Il ne semblait pas pouvoir continuer et Kairi lui tapota le bras d'un geste de réconfort.
« D'accord. Ne t'en fais pas, j'ai compris. »
Les halls intermondes étaient silencieux et déserts. Ils ne décelèrent pas l'ombre d'un Simili. De toute manière, elle n'était plus seule à présent. Tout irait bien. La détermination euphorique qui l'emplissait rendait ses pas légers et lui redonnait toute sa bonne humeur sévèrement entamée par ses pérégrinations récentes. Elle eut envie de le taquiner encore un peu.
« Alors, qu'est-ce que c'est, ce bandeau ? Ça te donne un de ses airs lugubres... »
Tout en marchant, il détourna brusquement la tête, comme ne supportant plus qu'elle le dévisage.
« J'ai réussi à revenir de notre côté, expliqua-t-il, la mâchoire serrée, mais pas indemne.
-Qu'est-ce que tu veux dire ? S'inquiéta Kairi en le parcourant du regard de haut en bas. Il ne portait pourtant pas de signe de blessure.
-Ce n'est pas mon corps qui est touché, mais disons, mon âme, dit-il très sérieusement. J'ai erré dans les Ténèbres pendant très longtemps. Je ne sais même plus si j'étais parfaitement conscient. Je ne sais pas comment ni quand ça s'est passé, mais j'ai fini par me retrouver dans les sous-sols du Manoir Oblivion.

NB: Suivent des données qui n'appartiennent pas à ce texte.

-- ==== Sys2Proof/Machine/Run.lean ====
section
/-! DEFINITION. One turn of the machine (log entry 3): an issue, an event, a clock, what a bank-side unit does, or what comes from outside; `ex` gives the meaning of an instruction. -/

namespace Sys2Proof.Machine

/-- The meaning of each instruction, as `exec` gives it. -/
abbrev Meaning := Instr → State → Host.Outcome State Fault Refusal

/-- Go on from a next state. -/
def andThen (o : Host.Outcome State Fault Refusal) (f : State → State) : Host.Outcome State Fault Refusal :=
  match o with
  | .next s => .next (f s)
  | .fault e => .fault e
  | .refused r => .refused r

/-- A turn of a carriage. -/
def turnCarriage (ex : Meaning) (r : SlotRef) (s : State) : Host.Outcome State Fault Refusal :=
  match prepareIssue s r with
  | .done s' => .next s'
  | .fault s' => .next (fetchFaultStep s' r)
  | .run i s' => andThen (ex i s') (endIssue s r)

/-- A turn of an outrider context. -/
def turnOutrider (ex : Meaning) (r : CoachRef) (s : State) : Host.Outcome State Fault Refusal :=
  match prepareOutrider s r with
  | .done s' => .next s'
  | .fault s' => .next s'
  | .run i s' => andThen (ex i s') fun t => { t with cur := none }

/-- A turn. -/
def runTurn (ex : Meaning) (t : Turn) (s : State) : Host.Outcome State Fault Refusal :=
  match t with
  | .issue r => turnCarriage ex r s
  | .outrider r => turnOutrider ex r s
  | .event i => ex i s
  | .tick => .next (tick s)
  | .flaw wa ecc => .next (strike s wa ecc)
  | .arrive r => .next (arriveStep s r)
  | .enqueue ch bus => .next (admitStep s (ch % 16) (bus % 16))
  | .correct wa => .next (correctStep s wa)
  | .resize n => .next (resizeBar2 s n)
  | .bar0Read func off n => .next (bar0Read s func off n)
  | .peerSums p tag part e sums => .next (peerSums s p tag part e sums)

end Sys2Proof.Machine
end

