/-- The table of the lane instructions. -/
def laneRule : Instr → Option LaneRule
  | .vadd d a b => some (rule (two (fun m x y => regArith .add m x y 0) d a b))
  | .vsub d a b => some (rule (two (fun m x y => regArith .sub m x y 0) d a b))
  | .vmul d a b => some (rule (two (fun m x y => regArith .mul m x y 0) d a b))
  | .vfma d a b => some (rule (three (regArith .fma) d a b))
  | .vfnma d a b => some (rule (three (regArith .fnma) d a b))
  | .vmin d a b => some (rule (two (fun m x y => regArith .min m x y 0) d a b))
  | .vmax d a b => some (rule (two (fun m x y => regArith .max m x y 0) d a b))
  | .vabs d a => some (rule (one (fun m x => regArith .abs m x 0 0) d a))
  | .vneg d a => some (rule (one (fun m x => regArith .neg m x 0 0) d a))
  | .vdiv d a b => some (rule (two (fun m x y => regArith .div m x y 0) d a b))
  | .vsqrt d a => some (rule (one (fun m x => regArith .sqrt m x 0 0) d a))
  | .vrndi d a => some (rule (one (fun m x => regArith .rndi m x 0 0) d a))
  | .vmulh d a b => some (rule (two regMulh d a b))
  | .vadds d a b => some (rule (scaled (regArithS .add) d a b))
  | .vmuls d a b => some (rule (scaled (regArithS .mul) d a b))
  | .vfmas d a b => some (rule (scaled (regArithS .fma) d a b))
  | .vand d a b => some (rule (fun c k l => toElem c k d (wide c k l a.toNat &&& wide c k l b.toNat)))
  | .vor d a b => some (rule (fun c k l => toElem c k d (wide c k l a.toNat ||| wide c k l b.toNat)))
  | .vxor d a b => some (rule (fun c k l => toElem c k d (wide c k l a.toNat ^^^ wide c k l b.toNat)))
  | .vnot d a => some (rule (fun c k l => toElem c k d (~~~wide c k l a.toNat)))
  | .vshl d a b => some (rule (two (regBits .shl) d a b))
  | .vshr d a b => some (rule (two (regBits .shr) d a b))
  | .vclz d a => some (rule (one (fun m x => regBits .clz m x 0) d a))
  | .vpopc d a => some (rule (one (fun m x => regBits .popc m x 0) d a))
  | .vbfx d a b => some (rule (fun c k l => toReg d (fieldOf (readV c k l a.toNat) (readV c k l b.toNat))))
  | .vbfi d a b => some (rule (fun c k l =>
      let y := readV c k l b.toNat
      toReg d ((readV c k l d.toNat &&& ~~~fieldMask y) ||| ((readV c k l a.toNat <<< (y.toNat % 32)) &&& fieldMask y))))
  | .vimm d i => some (rule (fun c k _ => toElem c k d (low64 i.toInt)))
  | .vlit d lit => some { len := 8, out := fun c k _ => toElem c k d (low64 lit.toInt) }
  | .vmov d a => some (rule (fun c k l => toElem c k d (wide c k l a.toNat)))
  | .vfrs d a => some (rule (fun c k _ => toElem c k d (readS c k a.toNat)))
  | .vsel d a p => some (rule (fun c k l => toElem c k d (if readP c p.toNat l then wide c k l a.toNat else wide c k l d.toNat)))
  | .vcmpeq d a b => some (rule (cmp (compare .eq) d a b))
  | .vcmpne d a b => some (rule (cmp (compare .ne) d a b))
  | .vcmplt d a b => some (rule (cmp (compare .lt) d a b))
  | .vcmple d a b => some (rule (cmp (compare .le) d a b))
  | .vcmpun d a b => some (rule (cmp (compare .un) d a b))
  | .pand d a b => some (rule (fun c _ l => toPred d (readP c a.toNat l && readP c b.toNat l)))
  | .por d a b => some (rule (fun c _ l => toPred d (readP c a.toNat l || readP c b.toNat l)))
  | .pxor d a b => some (rule (fun c _ l => toPred d (xor (readP c a.toNat l) (readP c b.toNat l))))
  | .pnot d a => some (rule (fun c _ l => toPred d (!readP c a.toNat l)))
  | .pfrs d a => some (rule (fun c k l => toPred d ((readS c k a.toNat).getLsbD l)))
  | .vcvt d a t => some (rule (fun c k l => toElemF c k d (convert (modeOf c k) t.toNat
      (if t = 13 then (readV c k l (a.toNat + 1) ++ readV c k l a.toNat).toNat else (readV c k l a.toNat).toNat))))
  | .vpack d a w i => some (rule (fun c k l =>
      let wd := 16 / 2 ^ w.toNat
      let ones : W32 := BitVec.ofNat 32 (2 ^ wd - 1)
      toReg d ((readV c k l d.toNat &&& ~~~(ones <<< (i.toNat * wd))) ||| ((readV c k l a.toNat &&& ones) <<< (i.toNat * wd)))))
  | .vunpk d a w sx i => some (rule (word (fun _ x => (unpack x w.toNat i.toNat (sx == 1), 0)) d a))
  | .vsfuRcp d a => some (rule (word (regSfu .rcp) d a))
  | .vsfuRsq d a => some (rule (word (regSfu .rsq) d a))
  | .vsfuLg2 d a => some (rule (word (regSfu .lg2) d a))
  | .vsfuFexp d a => some (rule (word (regSfu .fexp) d a))
  | .vsfuSin d a => some (rule (word (regSfu .sin) d a))
  | .vsfuCos d a => some (rule (word (regSfu .cos) d a))
  | .vsfuTanh d a => some (rule (word (regSfu .tanh) d a))
  | .vsfuSigm d a => some (rule (word (regSfu .sigm) d a))
  | .vxins d a b => some (rule (words regXins d a b))
  | .vxext d a => some (rule (word regXext d a))
  | .voteany d a => some (crossRule (fun c k l => toPred d ((peers c k l).any fun n => readP c a.toNat n)))
  | .voteall d a => some (crossRule (fun c k l => toPred d ((peers c k l).all fun n => readP c a.toNat n)))
  | .vbal d a => some (crossRule (fun c k l =>
      toElem c k d ((List.range 32).foldl (fun m n => if n ∈ peers c k l ∧ readP c a.toNat n then m + 2 ^ n else m) 0)))
  | .shfli d a b => some (crossRule (fun c k l =>
      let t := tileWidth c k
      toElem c k d (taken c k a l ((t * (l / t) + (readV c k l b.toNat).toNat % t : Nat) : Int))))
  | .shflu d a n => some (crossRule (fun c k l => toElem c k d (taken c k a l ((l : Int) - n.toNat))))
  | .shfld d a n => some (crossRule (fun c k l => toElem c k d (taken c k a l ((l : Int) + n.toNat))))
  | .shflx d a n => some (crossRule (fun c k l =>
      let t := tileWidth c k
      toElem c k d (taken c k a l ((t * (l / t) + (Nat.xor (l % t) n.toNat) % t : Nat) : Int))))
  | .vred d a o => some (crossRule (fun c k l =>
      toElemF c k d (reduce (.ofCode o.toNat) c k a (membersOf k (modeOf c k) l))))
  | .vscan d a e o => some (crossRule (fun c k l =>
      toElemF c k d (reduce (.ofCode o.toNat) c k a
        ((membersOf k (modeOf c k) l).filter fun n => n < l || (e == 0 && n == l)))))
  | .liadd d a b => some (rule (words (liReg .add) d a b))
  | .lisub d a b => some (rule (words (liReg .sub) d a b))
  | .limul d a b => some (rule (words (liReg .mul) d a b))
  | .lidiv d a b => some (rule (words (liReg .div) d a b))
  | .liclt d a b => some (rule (fun c k l =>
      let fb := slOf (modeOf c k)
      let x := decodeSl fb (elem (readV c k l a.toNat).toNat 0 (fb + 5))
      let y := decodeSl fb (elem (readV c k l b.toNat).toNat 0 (fb + 5))
      toPredF d (if x = .nan ∨ y = .nan then (false, fIV) else (x.lt y, 0))))
  | .liceq d a b => some (rule (fun c k l =>
      let fb := slOf (modeOf c k)
      let x := decodeSl fb (elem (readV c k l a.toNat).toNat 0 (fb + 5))
      let y := decodeSl fb (elem (readV c k l b.toNat).toNat 0 (fb + 5))
      toPredF d (if x = .nan ∨ y = .nan then (false, 0) else (x.eqv y, 0))))
  | .lineg d a => some (rule (word (liSign SlVal.negate) d a))
  | .liabs d a => some (rule (word (liSign fun v => if v.neg then v.negate else v) d a))
  | .litof d a t => some (rule (word (fun m x =>
      match EType.ofCode t.toNat with
      | .float f => slToFloat (slOf m) (elem x 0 (slOf m + 5)) f m.rnd m.sat m.ftz
      | _ => (0, 0)) d a))
  | .lifrf d a t => some (rule (word (fun m x =>
      match EType.ofCode t.toNat with
      | .float f =>
        let v := f.decode m.ftz (elem x 0 f.w)
        let r := encodeSl (slOf m) v
        (r.1, r.2 ||| sigIV [v])
      | _ => (0, 0)) d a))
  | .litoi d a t => some (rule (fun c k l =>
      let m := modeOf c k
      let r := slToInt (slOf m) (elem (readV c k l a.toNat).toNat 0 (slOf m + 5)) (EType.ofCode t.toNat).asInt m.rnd m.sat
      let lo : Nat × W32 := (d.toNat, BitVec.ofNat 32 r.1)
      { writes := if t = 13 then [lo, (d.toNat + 1, BitVec.ofNat 32 (r.1 / 2 ^ 32))] else [lo], flags := r.2 }))
  | .lifri d a t => some (rule (fun c k l =>
      let m := modeOf c k
      let f := (EType.ofCode t.toNat).asInt
      let x := if t = 13 then (readV c k l (a.toNat + 1) ++ readV c k l a.toNat).toNat else elem (readV c k l a.toNat).toNat 0 f.w
      toWord d (encodeSl (slOf m) (Val.ofInt (f.decode x)))))
  | .lilvl d a f => some (rule (word (fun m x => (liLvl (slOf m) (elem x 0 (slOf m + 5)) f.toNat, 0)) d a))
  | _ => none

-Tu as utilisé un Couloir des Ténèbres ?
-Au début je pensais qu'il s'agissait d'un passage naturel. Le Manoir Oblivion est un monde à la frontière du Domaine des Ténèbres. C'est sans doute pour cela que je m'y suis retrouvé. Une chance immense, je pensais. Il est impossible de retrouver son chemin autrement que par la grâce du hasard quand on se retrouve là-bas. J'aurais pu tout aussi bien y errer pour toute l'éternité.
-Je me demande si c'était vraiment dû au hasard... Maintenant que je suis de retour... même si Ansem est vaincu, je crois que... Écoute, Kairi, ça reste entre nous pour l'instant, d'accord ? »
Kairi hocha la tête.
« … je crois qu'Ansem est toujours là. Avec moi.

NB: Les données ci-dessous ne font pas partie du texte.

/-- A store of lanes to a window (14 R323). -/
def windowStore (kind : Nat) (d a imm : BitVec 8) (size : Nat) : MemRule where
  check s x l := checkBuffer s x.c kind size l (windowOffset x l a imm size)
  pieces _ x p := [{ plain p (windowAddr kind (windowOffset x p.lane a imm size)) size with data := run x p.lane d.toNat ((size + 3) / 4) }]
  op _ x _ := opBy x .st .store

/-- The cores that an acquire or release concerns: those of its scope entry, and all where an access of it reaches the host or a peer
(14 R324). -/
def reaches (s : State) (x : Iss) (sc : BitVec 5) (ps : List Passed) : BitVec 256 :=
  if ∃ p ∈ ps, p.space = .host ∨ p.space = .peer then BitVec.allOnes 256 else scopeCores s x.c sc.toNat

/-- The checks of an atomic or a command: of an atomic's kind, in local memory alone (14 R326, R327). -/
def atomCheck (s : State) (x : Iss) (l : Nat) (va : W64) (size code : Nat) : Checked :=
  checkAccess s (askerOf x.c x.slot x.k) { acc := .atomic, size := size, kind := code, control := false, windows := false } l va

/-- The operation of an atomic (14 R326, 06 R140). -/
def atomOp (s : State) (x : Iss) (ret : Bool) (aop : Nat) (lit : W32) : Op :=
  { opBy x (if ret then .ld else .st) (.atomic aop (if lit.getLsbD 9 then 64 else 32)) with
    acquire := lit.getLsbD 10, release := lit.getLsbD 11, scope := scopeCores s x.c (lit.toNat / 2 ^ 4 % 32) }

/-- A memory command of lanes (14 R327). -/
def commandRule (a : BitVec 8) (size code tag : Nat) (kind : CmdKind) (fill : Iss → Nat → Piece → Piece) : MemRule where
  len := 8
  check s x l := atomCheck s x l (pairAt x l a.toNat) size code
  pieces _ x p := [fill x p.lane { plain p (pairAt x p.lane a.toNat) size with site := .bank }]
  op _ x _ := opBy x (.tag tag) (.cmd kind)

/-- Whether a literal, or the d field, holds a reserved value (14 R326, R327). -/
def reservedLit : Instr → Bool
  | .vatom d _ _ lit => 9 < lit.toNat % 16 || (lit.toNat % 16 == 9 && lit.getLsbD 9) || 2 ^ 13 ≤ lit.toNat || (!lit.getLsbD 12 && d != 0)
  | .satom d _ _ lit => 9 < lit.toNat % 16 || (lit.toNat % 16 == 9 && lit.getLsbD 9) || 2 ^ 13 ≤ lit.toNat || (!lit.getLsbD 12 && d != 0)
  | .vcas _ _ _ lit => lit.toNat % 16 != 0 || 2 ^ 12 ≤ lit.toNat
  | .mred _ _ lit => lit.toNat / 8 % 4 == 3 || 2 ^ 14 ≤ lit.toNat || (lit.toNat / 8 % 4 != 2 && 32 ≤ lit.toNat)
  | .mcas _ _ _ lit => 16 ≤ lit.toNat
  | .msax _ _ _ lit => 8 ≤ lit.toNat
  | .mwrm _ _ _ lit => 8 ≤ lit.toNat
  | _ => false

/-- The table of the memory instructions of lanes. -/
def laneMem : Instr → Option MemRule
  | .vld8s d a imm => some (loadRule d a imm 1 true)
  | .vld8z d a imm => some (loadRule d a imm 1 false)
  | .vld16s d a imm => some (loadRule d a imm 2 true)
  | .vld16z d a imm => some (loadRule d a imm 2 false)
  | .vld32 d a imm => some (loadRule d a imm 4 false)
  | .vld64 d a imm => some (loadRule d a imm 8 false)
  | .vld128 d a imm => some (loadRule d a imm 16 false)
  | .vst8 d a imm => some (storeRule d a imm 1)
  | .vst16 d a imm => some (storeRule d a imm 2)
  | .vst32 d a imm => some (storeRule d a imm 4)
  | .vst64 d a imm => some (storeRule d a imm 8)
  | .vst128 d a imm => some (storeRule d a imm 16)
  | .ald32 d a imm => some (windowLoad 1 d a imm 4)
  | .ald128 d a imm => some (windowLoad 1 d a imm 16)
  | .ast32 d a imm => some (windowStore 1 d a imm 4)
  | .ast128 d a imm => some (windowStore 1 d a imm 16)
  | .cld64 d a imm => some (windowLoad 3 d a imm 8)
  | .cst64 d a imm => some (windowStore 3 d a imm 8)
  | .vlda d a sc => some { loadRule d a 0 4 false with
      check := fun s x l =>
        checkAccess s (askerOf x.c x.slot x.k) { acc := .read, size := 4, control := false } l (pairAt x l a.toNat)
      op := fun s x ps => { opBy x .ld .load with acquire := true, scope := reaches s x sc ps } }
  | .vstl d a sc => some { storeRule d a 0 4 with
      check := fun s x l =>
        checkAccess s (askerOf x.c x.slot x.k) { acc := .write, size := 4, control := false } l (pairAt x l a.toNat)
      op := fun s x ps => { opBy x .st .store with release := true, scope := reaches s x sc ps } }
  | .vatom d a b lit =>
    let n := if lit.getLsbD 9 then 64 else 32
    some {
      len := 8
      check := fun s x l => atomCheck s x l (pairAt x l a.toNat) (n / 8) 3
      pieces := fun s x p => [{ plain p (pairAt x p.lane a.toNat) (n / 8) with
        data := run x p.lane b.toNat (n / 32)
        dst := if lit.getLsbD 12 then .vec (goals x d.toNat (n / 32)) 32 false else .none
        site := siteOf s x.c (scopeCores s x.c (lit.toNat / 2 ^ 4 % 32)) p.addr p.attr }]
      op := fun s x _ => atomOp s x (lit.getLsbD 12) (lit.toNat % 16) lit }
  | .vcas d a b lit =>
    let n := if lit.getLsbD 9 then 64 else 32
    some {
      len := 8
      check := fun s x l => atomCheck s x l (pairAt x l a.toNat) (n / 8) 3
      pieces := fun s x p => [{ plain p (pairAt x p.lane a.toNat) (n / 8) with
        data := run x p.lane b.toNat (n / 32)
        data2 := run x p.lane (b.toNat + n / 32) (n / 32)
        dst := .vec (goals x d.toNat (n / 32)) 32 false
        site := siteOf s x.c (scopeCores s x.c (lit.toNat / 2 ^ 4 % 32)) p.addr p.attr }]
      op := fun s x _ => atomOp s x true 16 lit }
  | .mred a b lit =>
    let k := lit.toNat / 8 % 4
    let e : Int := if 2 ^ 8 ≤ lit.toNat / 2 ^ 5 % 2 ^ 9 then (lit.toNat / 2 ^ 5 % 2 ^ 9 : Int) - 2 ^ 9 else (lit.toNat / 2 ^ 5 % 2 ^ 9 : Int)
    some (commandRule a (if k = 0 then 4 else 8) 3 (lit.toNat % 8) (if k = 0 then .mredI 32 else if k = 1 then .mredI 64 else .mredF e)
      fun x l p => { p with data := run x l b.toNat (if k = 1 then 2 else 1) })
  | .mcas d a b lit =>
    let k := if lit.getLsbD 3 then 2 else 1
    some (commandRule a (4 * k) 3 (lit.toNat % 8) (.mcas (32 * k)) fun x l p =>
      { p with data := run x l b.toNat k, data2 := run x l (b.toNat + k) k, dst := .vec (goals x d.toNat k) 32 false })
  | .msax d a b lit =>
    some (commandRule a 32 3 (lit.toNat % 8) .msax fun x l p => { p with data := run x l b.toNat 1, data2 := run x l d.toNat 8 })
  | .mwrm d a b lit =>
    some (commandRule a 4 2 (lit.toNat % 8) .mwrm fun x l p => { p with data := run x l d.toNat 1, data2 := run x l b.toNat 1 % 16 })
  | _ => none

-Tu veux dire... tu l'entends te parler ? »
Riku grimaça.
« Je... je crois. Ce n'est peut-être que mon imagination, mais... il reste une ombre dans mon cœur, et je crois... je crois que j'en ai un peu peur.
-Mais... » Kairi fronça les sourcils puis reprit d'un ton compatissant. « Tu es sûr que ce n'est pas ton imagination, justement ?

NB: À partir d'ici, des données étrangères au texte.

/-- 09 R221, 12 R287, R289, R291, R300, R305: the float results that R221 and the tables single out: a NaN operand gives the canonical NaN, and IV
where it is signalling; infinities that cancel, a zero times an infinity, zero by zero and infinity by infinity give it with IV; a finite
value by zero gives an infinity with DZ; the same of the NaNs and infinities of a sum over members. VSFU gives the results of its table for
special operands and exact cases, and a reciprocal within one place; of the mode it depends on ftz and sat alone, FEXP on rnd too. Which of the
places that R300 allows it takes is a free value (log entry 4). -/
def Obligations.FloatExceptionalResults : Prop :=
  (∀ (t : FloatFmt) (m : Mode) (a b d : Nat), t ∈ floats →
    let x := t.decode m.ftz a
    let y := t.decode m.ftz b
    let z := t.decode m.ftz d
    let ar (op : ArithOp) : Nat × FlagSet := floatArith op t m a b d
    let iv (op : ArithOp) : Prop := (ar op).1 = t.nanC ∧ (ar op).2.getLsbD 0 = true
    (∀ op ∈ [ArithOp.add, .sub, .mul, .div], x.isNan ∨ y.isNan → (ar op).1 = t.nanC ∧ (x = .nan true ∨ y = .nan true → iv op))
      ∧ (∀ op ∈ [ArithOp.fma, .fnma], x.isNan ∨ y.isNan ∨ z.isNan →
          (ar op).1 = t.nanC ∧ (x = .nan true ∨ y = .nan true ∨ z = .nan true → iv op))
      ∧ (∀ n, x = .inf n → y = .inf (!n) → iv .add)
      ∧ (∀ n, x = .inf n → y = .inf n → iv .sub)
      ∧ (∀ n e, (x = .inf n ∧ y = .zero e) ∨ (x = .zero n ∧ y = .inf e) → iv .mul ∧ iv .fma ∧ iv .fnma)
      ∧ (∀ n e, (x = .inf n ∧ y = .inf e) ∨ (x = .zero n ∧ y = .zero e) → iv .div)
      ∧ (∀ q e, x = .fin q → y = .zero e → (ar .div).2.getLsbD 1 = true
          ∧ (t.e4 = false → (ar .div).1 = (if xor q.isNeg e then 2 ^ (t.w - 1) else 0) + t.infPat)))
  ∧ (∀ (t : FloatFmt) (m : Mode) (xs : List (Nat × Bool)), t ∈ floats → m.etype = .float t → xs ≠ [] →
    let has (p : Val → Bool) : Prop := ∃ x ∈ xs, p (t.decode m.ftz x.1) = true
    (has Val.isNan ∨ (has (· == .inf false) ∧ has (· == .inf true)) → contributed .add m xs = (t.nanC, fIV))
      ∧ (¬has Val.isNan → has (· == .inf false) → ¬has (· == .inf true) → contributed .add m xs = (t.infPat, 0))
      ∧ (¬has Val.isNan → has (· == .inf true) → ¬has (· == .inf false) → contributed .add m xs = (2 ^ (t.w - 1) + t.infPat, 0))
      ∧ ((∀ x ∈ xs, t.decode m.ftz x.1 = .zero true) → contributed .add m xs = (2 ^ (t.w - 1), 0)))
  ∧ ∀ (m : Mode) (pat : BitVec 32),
    (∀ op v r, sfuTable op v = some r → sfu32 op m pat v = r)
      ∧ (∀ k : Int, -126 ≤ k → k ≤ 126 → sfu32 .rcp m pat (.fin (Rat'.pow2 k)) = ((127 - k).toNat * 2 ^ 23, 0))
      ∧ (∀ k : Int, -63 ≤ k → k ≤ 63 → sfu32 .rsq m pat (.fin (Rat'.pow2 (2 * k))) = ((127 - k).toNat * 2 ^ 23, 0))
      ∧ (∀ k : Int, -149 ≤ k → k ≤ 127 → k ≠ 0 → sfu32 .lg2 m pat (.fin (Rat'.pow2 k)) = fp32.encode 0 false false (.fin (Rat'.ofInt k)))
      ∧ (∀ k : Int, -126 ≤ k → k ≤ 127 → k ≠ 0 → sfu32 .fexp m pat (.fin (Rat'.ofInt k)) = ((127 + k).toNat * 2 ^ 23, 0))
      ∧ (∀ q : Rat', 0 < q.den → q.num ≠ 0 → isPow2 q = false → m.ftz = false →
          let v : Rat' := { num := if q.num < 0 then -(q.den : Int) else q.den, den := q.num.natAbs }
          (fp32.encode 0 m.sat false (.fin v)).2 &&& (fOF ||| fUF) = 0 →
          let r := sfu32 .rcp m pat (.fin q)
          (r.1 = (fp32.encode 2 true false (.fin v)).1 ∨ r.1 = (fp32.encode 3 true false (.fin v)).1) ∧ r.2.getLsbD 4 = true)
      ∧ ∀ op v (m' : Mode), m'.ftz = m.ftz → m'.sat = m.sat → (op = .fexp → m'.rnd = m.rnd) → sfu32 op m' pat v = sfu32 op m pat v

-Je ne pense pas. Après tout, comment ça se fait que je peux toujours utiliser ses pouvoirs ? »
Riku continua. Sa voix tremblait légèrement, comme sous le coup d'une émotion difficilement contenue.
« J'ai toujours accès à ses pouvoirs, Kairi. Je le sens toujours au plus profond de moi. Me bander les yeux me permet de me recentrer sur moi-même, et donc, de le garder là, au plus profond. Mais quand je ferme les yeux, parfois... » Il inspira et expira profondément et refusa de continuer.
« C'est pour ça que tu ne t'es pas manifesté depuis que tu es revenu ? devina Kairi à voix basse. Que tu n'es jamais passé me faire un signe, n'importe quoi qui m'aurait indiqué que tu étais en vie ? »
Riku hocha brièvement la tête, toujours en évitant soigneusement son regard, et elle crut sentir sur sa peau la chaleur de sa honte.
« Je... suis désolé pour ce que je t'ai fait, quand j'étais... non, je ne peux même pas dire « possédé ». Avant ça, aussi. Je... je n'ai aucune excuse. »
Un silence ponctua ses paroles. Kairi appréciait ses excuses, quoiqu'elle ne lui tenait pas rigueur de ses agissements de l'année passée. Cela dit, elle aimerait le réconforter, mais n'était pas certaine de pouvoir trouver les mots.
Elle décida de tenter une plaisanterie sans aucun doute maladroite.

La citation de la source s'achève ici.